### TASK PROMPT
Give the count of lines in the entries that include "loop", and write nothing besides it.

### SOURCE INFORMATION
-- ==== Sys2Proof/Machine/Gate.lean ====
section
/-! DEFINITION. The access control gate (spec/42_access_gate.md). -/

namespace Sys2Proof.Machine

/-- A check operation: one read of the block's lock register, true where the bit is 0 (R151, R152);
a block without a lock register is a fault before any access (R150). -/
def checkLock (k : LockKind) (blk : BitVec 8) (s : State) : Host.Outcome State Fault Refusal :=
  if s.hasBlock blk.toNat then
    let v := s.readLock k (blockReg blk.toNat)
    .next (v.2.deliver .ok (.flag !(v.1.getLsbD (blockBit blk.toNat))))
  else .fault (.blockOutOfRange s.raise)

/-- CHECK_READ_ALLOWED (R151). -/
def execCheckReadAllowed (blk : BitVec 8) (s : State) : Host.Outcome State Fault Refusal :=
  checkLock .read blk s

/-- CHECK_WRITE_ALLOWED (R152). -/
def execCheckWriteAllowed (blk : BitVec 8) (s : State) : Host.Outcome State Fault Refusal :=
  checkLock .write blk s

/-- The writes of SET_BLOCK_ACCESS, the register-lock last (R153). -/
def State.setBlockAccess (s : State) (b : Nat) (lr lw lg : Bool) : State :=
  ((s.orLock lr .read b).orLock lw .write b).orLock lg .reg b

/-- SET_BLOCK_ACCESS (R153). -/
def execSetBlockAccess (blk : BitVec 8) (lr lw lg : Bool) (s : State) :
    Host.Outcome State Fault Refusal :=
  if s.hasBlock blk.toNat then
    .next ((s.setBlockAccess blk.toNat lr lw lg).deliver .ok .none)
  else .fault (.blockOutOfRange s.raise)

end Sys2Proof.Machine
end

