-- ==== Sys2Proof/Machine/KeyVault.lean ====
section
/-! DEFINITION. The key vault operations (spec/44_key_vault.md). -/

namespace Sys2Proof.Machine

/-- `n` bytes read one after another from `addr` on, the worst status kept (R230). -/
def readBytes (a : StorageArray) (s : State) (addr : Nat) (st : Status) :
    Nat → Status × List Byte × State
  | 0 => (st, [], s)
  | n + 1 =>
    let r := readByteBody a (BitVec.ofNat 13 addr) s
    let rest := readBytes a r.state (addr + 1) (Status.worst st r.status) n
    (rest.1, r.byte :: rest.2.1, rest.2.2)

/-- READ_KEY (R230), its conditions in the order of R275. -/
def execReadKey (kt : KeyType) (kidx : BitVec 8) (s : State) : Host.Outcome State Fault Refusal :=
  let k := keySlot kt kidx.toNat
  if kt.slots ≤ kidx.toNat then .next (s.deliver .invalidParameter (.bytes []))
  else if s.hasBlock k.block then
    let dis := s.readKeydis
    let rl := dis.2.readLock .read (blockReg k.block)
    if dis.1 || rl.1.getLsbD (blockBit k.block) then
      .next (rl.2.deliver .accessDenied (.bytes []))
    else if rl.2.clkValid then
      let r := readBytes .key rl.2 k.base .ok k.size
      .next (r.2.2.deliver r.1 (.bytes r.2.1))
    else .fault (.clockNotConfigured rl.2.raise)
  else .fault (.blockOutOfRange s.raise)

/-- The bounded KVAL poll of SELECT_KEY (R231). -/
def State.pollKval (s : State) : Nat → Status × State
  | 0 => (.hardwareError, s)
  | n + 1 =>
    let k := s.readKval
    if k.1 then (.ok, k.2) else State.pollKval k.2 n

/-- The read-modify-write of KEYIND, all fields but the changed ones preserved (R231, R232). -/
def State.updateKeyInd (s : State) (f : KeyInd → KeyInd) : State :=
  let v := s.readKeyInd
  v.2.writeKeyInd (f v.1)

/-- SELECT_KEY (R231). -/
def execSelectKey (kidx : BitVec 8) (s : State) : Host.Outcome State Fault Refusal :=
  if 16 ≤ kidx.toNat then .next (s.deliver .invalidParameter .none)
  else
    let t := s.updateKeyInd fun v => { v with kind := kidx.setWidth 4 }
    let p := t.pollKval s.cfg.selectKeyRetries
    .next (p.2.deliver p.1 .none)

/-- One turn of UPLOAD_KEY's unbounded loop (R232): Ok once KVAL reads 1, else the wait goes on and
no status is delivered yet (log entry 6). -/
def State.pollUpload (s : State) : State :=
  let k := s.readKval
  if k.1 then { k.2 with uploading := false }.deliver .ok .none
  else { k.2 with uploading := true, response := none }

/-- UPLOAD_KEY (R232): the write of KEYIND and the first turn of the loop; the step makes the
others. -/
def execUploadKey (ksz kidx : BitVec 8) (s : State) : Host.Outcome State Fault Refusal :=
  if 16 ≤ kidx.toNat then .next (s.deliver .invalidParameter .none)
  else
    .next (s.updateKeyInd fun v => { v with ksize := ksz, kind := kidx.setWidth 4 }).pollUpload

/-- DISABLE_KEY_ACCESS (R233). -/
def execDisableKeyAccess (s : State) : Host.Outcome State Fault Refusal :=
  .next (s.writeKeydis.deliver .ok .none)

end Sys2Proof.Machine
end

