-- ==== Sys2Proof/Machine/Magic.lean ====
section
/-! DEFINITION. The secure-program gate's magic word (spec/45_magic_word.md), defined in every
configuration (R29); no register access. -/

namespace Sys2Proof.Machine

/-- MAGIC_INIT (R260). -/
def execMagicInit (imm : BitVec 32) (s : State) : Host.Outcome State Fault Refusal :=
  .next ((s.setMagic imm).deliver .ok .none)

/-- MAGIC_ACCUMULATE (R261): addition modulo 2^32. -/
def execMagicAccumulate (imm : BitVec 32) (s : State) : Host.Outcome State Fault Refusal :=
  .next ((s.setMagic (s.magic + imm)).deliver .ok .none)

/-- MAGIC_GET (R262). -/
def execMagicGet (s : State) : Host.Outcome State Fault Refusal :=
  .next (s.deliver .ok (.word s.magic))

end Sys2Proof.Machine
end

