-- ==== Sys2Proof/Machine/Dispatch.lean ====
section
/-! DEFINITION. One arm per operation, each one call of its meaning. -/

namespace Sys2Proof.Machine

def exec (i : Instr) (s : State) : Host.Outcome State Fault Refusal :=
  match i with
  | .npEncode buf => Sys2Proof.Machine.execNpEncode buf s
  | .npDecode buf => Sys2Proof.Machine.execNpDecode buf s
  | .majEncode buf => Sys2Proof.Machine.execMajEncode buf s
  | .majDecode buf => Sys2Proof.Machine.execMajDecode buf s
  | .checkReadAllowed blk => Sys2Proof.Machine.execCheckReadAllowed blk s
  | .checkWriteAllowed blk => Sys2Proof.Machine.execCheckWriteAllowed blk s
  | .setBlockAccess blk lr lw lg => Sys2Proof.Machine.execSetBlockAccess blk lr lw lg s
  | .waitReady tmo => Sys2Proof.Machine.execWaitReady tmo s
  | .readByte arr addr => Sys2Proof.Machine.execReadByte arr addr s
  | .bitIsProgrammed arr addr bit => Sys2Proof.Machine.execBitIsProgrammed arr addr bit s
  | .programBit arr addr bit vfy => Sys2Proof.Machine.execProgramBit arr addr bit vfy s
  | .programByte arr addr val => Sys2Proof.Machine.execProgramByte arr addr val s
  | .init clk => Sys2Proof.Machine.execInit clk s
  | .readKey kt kidx => Sys2Proof.Machine.execReadKey kt kidx s
  | .selectKey kidx => Sys2Proof.Machine.execSelectKey kidx s
  | .uploadKey ksz kidx => Sys2Proof.Machine.execUploadKey ksz kidx s
  | .disableKeyAccess => Sys2Proof.Machine.execDisableKeyAccess s
  | .magicInit imm => Sys2Proof.Machine.execMagicInit imm s
  | .magicAccumulate imm => Sys2Proof.Machine.execMagicAccumulate imm s
  | .magicGet => Sys2Proof.Machine.execMagicGet s

end Sys2Proof.Machine
end

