-- ==== Sys2Proof/Machine/Issue.lean ====
section
/-! DEFINITION. How the host's list drives the engine (spec/10_state.md R22, spec/30_encoding.md R84,
spec/60_exceptions.md R273, spec/70_reset_and_hazards.md R300 to R304; log entries 4, 5 and 6). The
block fetches nothing; the step takes the next entry of the list. -/

namespace Sys2Proof.Machine

/-- The entry at the head of the host's list is done with. -/
def State.dropEvent (s : State) : State := { s with pending := s.pending.tail }

/-- The operation at the head of the host's list has completed: the position advances by one
(R22). -/
def State.complete (s : State) : State := { s.dropEvent with position := s.position + 1 }

/-- The end of a step of an operation: it has completed unless UPLOAD_KEY still waits. -/
def State.settle (s : State) : State := if s.uploading then s else s.complete

/-- A command, with what happens while it runs: an illegal one is refused (R84), a disturbed one is
refused before it has any effect (R75, R301), any other is executed. -/
def runCommand (c : Command) (during : Option Disturbance) (s : State) :
    Host.Outcome State Fault Refusal :=
  match decode c with
  | .error _ => .refused .illegalCommand
  | .ok i =>
    match during with
    | some .secondCaller => .refused .concurrentCaller
    | some .reset => .refused .unmodelledReset
    | none =>
      match exec i s with
      | .next t => .next t.settle
      | .fault f => .fault f
      | .refused r => .refused r

/-- One step: a running UPLOAD_KEY polls again (R11, R232); otherwise the next entry of the host's
list is taken; with none left the engine idles. -/
def stepHost (s : State) : Host.Outcome State Fault Refusal :=
  if s.uploading then .next s.pollUpload.settle
  else
    match s.pending with
    | [] => .next s
    | .command c during :: _ => runCommand c during s
    | .powerOnReset :: _ => .next s.powerOnReset.dropEvent
    | .clockChange :: _ => .next s.clockChange.dropEvent
    | .otherReset :: _ => .refused .unmodelledReset

/-- The state with a command placed before the rest of the host's list, no operation running, so that
the next step takes it. -/
def State.placeCommand (s : State) (c : Command) : State :=
  { s with pending := .command c none :: s.pending, uploading := false }

end Sys2Proof.Machine
end

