/-- R188, R284: for every sequence of draws an operation makes a bounded number of register accesses:
READ_BYTE, and PROGRAM_BIT and PROGRAM_BYTE of either algorithm, in numbers of accesses with 4096
polls to a wait. -/
def Obligations.ArrayOperationsAreBounded : Prop :=
  ∀ s t : State,
    (∀ a addr, exec (.readByte a addr) s = .next t → t.regAccessCount ≤ s.regAccessCount + 8199) ∧
    (∀ a addr bit vfy, s.cfg.progAlgo = .smart → exec (.programBit a addr bit vfy) s = .next t →
      t.regAccessCount ≤ s.regAccessCount + 20502) ∧
    (∀ a addr bit vfy, s.cfg.progAlgo = .legacy → exec (.programBit a addr bit vfy) s = .next t →
      t.regAccessCount ≤ s.regAccessCount + 229568) ∧
    ∀ a addr val, exec (.programByte a addr val) s = .next t →
      t.regAccessCount ≤ s.regAccessCount + 1779151

/-! ## The key vault -/

/-- R66, R67: the slot map; every slot lies in the array, has a block below 48, and no two slots
share a byte or a block. -/
def Obligations.KeySlotsAreDisjoint : Prop :=
  ∀ (kt kt' : KeyType) (i j : Nat), i < kt.slots → j < kt'.slots →
    (keySlot kt i).base + (keySlot kt i).size ≤ 8192 ∧ (keySlot kt i).block < 48 ∧
    ((kt, i) ≠ (kt', j) →
      (keySlot kt i).block ≠ (keySlot kt' j).block ∧
      ∀ n, ¬((keySlot kt i).holds n = true ∧ (keySlot kt' j).holds n = true))

/-- R230, R275: READ_KEY's early ends in their order: a bad index before any register access; a set
strap or read-lock after exactly the two gate reads, with no read transaction (C5); an unconfigured
clock after a granted check (D24, D47). -/
def Obligations.ReadKeyEarlyEnds : Prop :=
  ∀ (kt : KeyType) (kidx : BitVec 8) (s : State),
    (kt.slots ≤ kidx.toNat →
      exec (.readKey kt kidx) s = .next { s with response := some ⟨.invalidParameter, .bytes []⟩ }) ∧
    (kidx.toNat < kt.slots →
      (s.keyAccessDisabled = true ∨ s.locked .read (keySlot kt kidx.toNat).block = true) →
      exec (.readKey kt kidx) s =
        .next { s with
          regAccessCount := s.regAccessCount + 2
          response := some ⟨.accessDenied, .bytes []⟩ }) ∧
    (kidx.toNat < kt.slots → s.keyAccessDisabled = false →
      s.locked .read (keySlot kt kidx.toNat).block = false → s.clkValid = false →
      exec (.readKey kt kidx) s =
        .fault (.clockNotConfigured
          { s with faulted := true, response := none, regAccessCount := s.regAccessCount + 2 }))

/-- R230 with ready polls: a granted READ_KEY delivers the slot's stored bytes in ascending address
order (R61) with Ok, in 2 + 9·size register accesses. -/
def Obligations.ReadKeyDeliversSlot : Prop :=
  ∀ (kt : KeyType) (kidx : BitVec 8) (s : State),
    kidx.toNat < kt.slots → s.keyAccessDisabled = false →
    s.locked .read (keySlot kt kidx.toNat).block = false → s.clkValid = true →
    s.cfg.DistinctCommands → s.readyFor (2 * (keySlot kt kidx.toNat).size) →
    ∃ t, exec (.readKey kt kidx) s = .next t ∧
      t.response = some ⟨.ok, .bytes ((List.range (keySlot kt kidx.toNat).size).map fun j =>
        s.readCell .key ((keySlot kt kidx.toNat).base + j))⟩ ∧
      t.regAccessCount = s.regAccessCount + 2 + 9 * (keySlot kt kidx.toNat).size

/-- R230 for every sequence of draws: a granted READ_KEY is the READ_BYTEs of its slot's bytes in
ascending order, from the state after the two gate reads on: it delivers their bytes, each the stored
one where its read was Ok, and HardwareError if one of them timed out, which ends nothing, else Ok; of
the state it changes only what its read transactions change. -/
def Obligations.ReadKeyCompletes : Prop :=
  ∀ (kt : KeyType) (kidx : BitVec 8) (s : State),
    s.cfg.DistinctCommands → s.regs.armed = false →
    kidx.toNat < kt.slots → s.keyAccessDisabled = false →
    s.locked .read (keySlot kt kidx.toNat).block = false → s.clkValid = true →
    ∃ (u : Nat → State) (st : Nat → Status) (d : Nat → Byte) (t : State),
      u 0 = { s with regAccessCount := s.regAccessCount + 2 } ∧
      (∀ j < (keySlot kt kidx.toNat).size,
        exec (.readByte .key (BitVec.ofNat 13 ((keySlot kt kidx.toNat).base + j))) (u j) =
          .next (u (j + 1)) ∧
        (u (j + 1)).response = some ⟨st j, .byte (d j)⟩ ∧
        (st j = .ok ∨ st j = .hardwareError) ∧
        (st j = .ok → d j = s.readCell .key ((keySlot kt kidx.toNat).base + j))) ∧
      exec (.readKey kt kidx) s = .next t ∧
      t = { u (keySlot kt kidx.toNat).size with
        response := some
          ⟨if ∀ j < (keySlot kt kidx.toNat).size, st j = .ok then .ok else .hardwareError,
            .bytes ((List.range (keySlot kt kidx.toNat).size).map d)⟩ } ∧
      t = { s with
        regs := { s.regs with
          ack := false, arr := .key, data := 0x01
          byteAddr := BitVec.ofNat 13
            ((keySlot kt kidx.toNat).base + (keySlot kt kidx.toNat).size - 1) }
        fsm := t.fsm
        fsmTrace := t.fsmTrace
        regAccessCount := t.regAccessCount
        draws := t.draws
        response := t.response }

/-- R230, R231, R232: the key vault never reveals a locked key through READ_KEY: where the gate denies,
the outcome is the same whatever the key array holds. -/
def Obligations.DeniedReadKeyRevealsNothing : Prop :=
  ∀ (kt : KeyType) (kidx : BitVec 8) (s : State) (m : Memory),
    (s.keyAccessDisabled = true ∨ s.locked .read (keySlot kt kidx.toNat).block = true) →
    ∃ t, exec (.readKey kt kidx) s = .next t ∧
      exec (.readKey kt kidx) { s with key := m } = .next { t with key := m } ∧ t.key = s.key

### THE ANSWER
2